/-- Without a takeover the plane is unserved. -/
theorem State.planeAfter_raster_of_none {s : State} (u : State) (n q : Nat) (h : s.takesOver = false ∨ s.deputyHalted = true) :
    (s.planeAfter u n q).raster = { u.raster with unserved := q :: u.raster.unserved } := by
  unfold State.planeAfter
  split
  · split
    · next htakes =>
      have hhalted : s.deputyHalted = true := h.resolve_left (by simp [htakes])
      rw [if_pos hhalted, State.deputyFault_raster, State.unserve_raster]
    · exact u.unserve_raster q
  · exact u.unserve_raster q

theorem State.planeAfter_failed (s u : State) (n q : Nat) : (s.planeAfter u n q).raster.failed = u.raster.failed := by
  unfold State.planeAfter
  split
  · split
    · split
      · rw [State.deputyFault_raster, State.unserve_raster]
      · rw [State.spareServes_raster]
    · rw [State.unserve_raster]
  · rw [State.unserve_raster]

theorem State.planeAfter_mismatch (s u : State) (n q : Nat) :
    (s.planeAfter u n q).get Reg.RS_AUDIT_MISMATCH = u.get Reg.RS_AUDIT_MISMATCH := by
  unfold State.planeAfter
  split
  · split
    · split
      · rw [State.deputyFault_mismatch, State.unserve_mismatch]
      · exact u.spareServes_mismatch _ _ _ _
    · exact u.unserve_mismatch q
  · exact u.unserve_mismatch q

/-- A slice that fails is out of service. -/
theorem State.failSlice_failed (s : State) (n reason : Nat) : n ∈ (s.failSlice n reason).raster.failed := by
  have hout : n ∈ (s.sliceOut n reason).raster.failed := by
    rw [s.sliceOut_raster]; exact List.mem_cons_self
  cases hplane : (s.heldLost n).planeOf n with
  | none =>
    rw [State.failSlice_of_idle reason hplane]
    split
    · exact hout
    · exact hout
  | some q =>
    rw [State.failSlice_of_serving reason hplane, State.planeAfter_failed]
    exact hout

theorem State.failSlice_mismatch (s : State) (n reason : Nat) :
    (s.failSlice n reason).get Reg.RS_AUDIT_MISMATCH = s.get Reg.RS_AUDIT_MISMATCH := by
  rw [← s.sliceOut_mismatch n reason]
  cases hplane : (s.heldLost n).planeOf n with
  | none =>
    rw [State.failSlice_of_idle reason hplane]
    split
    · exact State.setSpare_mismatch _ _ _
    · rfl
  | some q =>
    rw [State.failSlice_of_serving reason hplane, State.planeAfter_mismatch]
    exact State.get_set_ne _ (Reg.RSn_STATUS_plane n) _ _ (auditMismatch_ne_status n)

section
variable {s : State} {n q : Nat} (reason : Nat) (hn : n < 11) (hplane : s.planeOf n = some q)
include hn hplane

/-- The spare, free and allowed to, takes the plane of a slice that fails. -/
theorem State.failSlice_of_takeover (hauto : s.on Reg.RS_SPARE_CFG_auto_takeover = true) (hfree : s.spareFree = true)
    (hdeputy : s.deputyHalted = false) :
    (s.failSlice n reason).raster.takeover = some (q, n, (s.plane q).delivered) ∧
      (s.failSlice n reason).raster.unserved = s.raster.unserved ∧ (s.failSlice n reason).get Reg.RS_SPARE_STATUS_state = spServing := by
  have hsome : s.spareSlice.isSome = true := by
    unfold State.spareFree at hfree
    exact (Bool.and_eq_true_iff.mp hfree).1
  obtain ⟨sp, hsp⟩ := Option.isSome_iff_exists.mp hsome
  have htakes : s.takesOver = true := by rw [State.takesOver, hauto, hfree]; rfl
  rw [State.failSlice_of_serving reason ((s.heldLost_planeOf hn).trans hplane), State.planeAfter_of_spare _ n q hsp htakes hdeputy,
    State.spareServes_state, State.spareServes_raster, State.set_raster, State.sliceOut_raster]
  exact ⟨rfl, rfl, rfl⟩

§ Task instructions
Only the lines holding the string "deputyHalted" are needed; copy each of them from the material above.

§ Response box
theorem State.planeAfter_raster_of_none {s : State} (u : State) (n q : Nat) (h : s.takesOver = false ∨ s.deputyHalted = true) :
      have hhalted : s.deputyHalted = true := h.resolve_left (by simp [htakes])
    (hdeputy : s.deputyHalted = false) :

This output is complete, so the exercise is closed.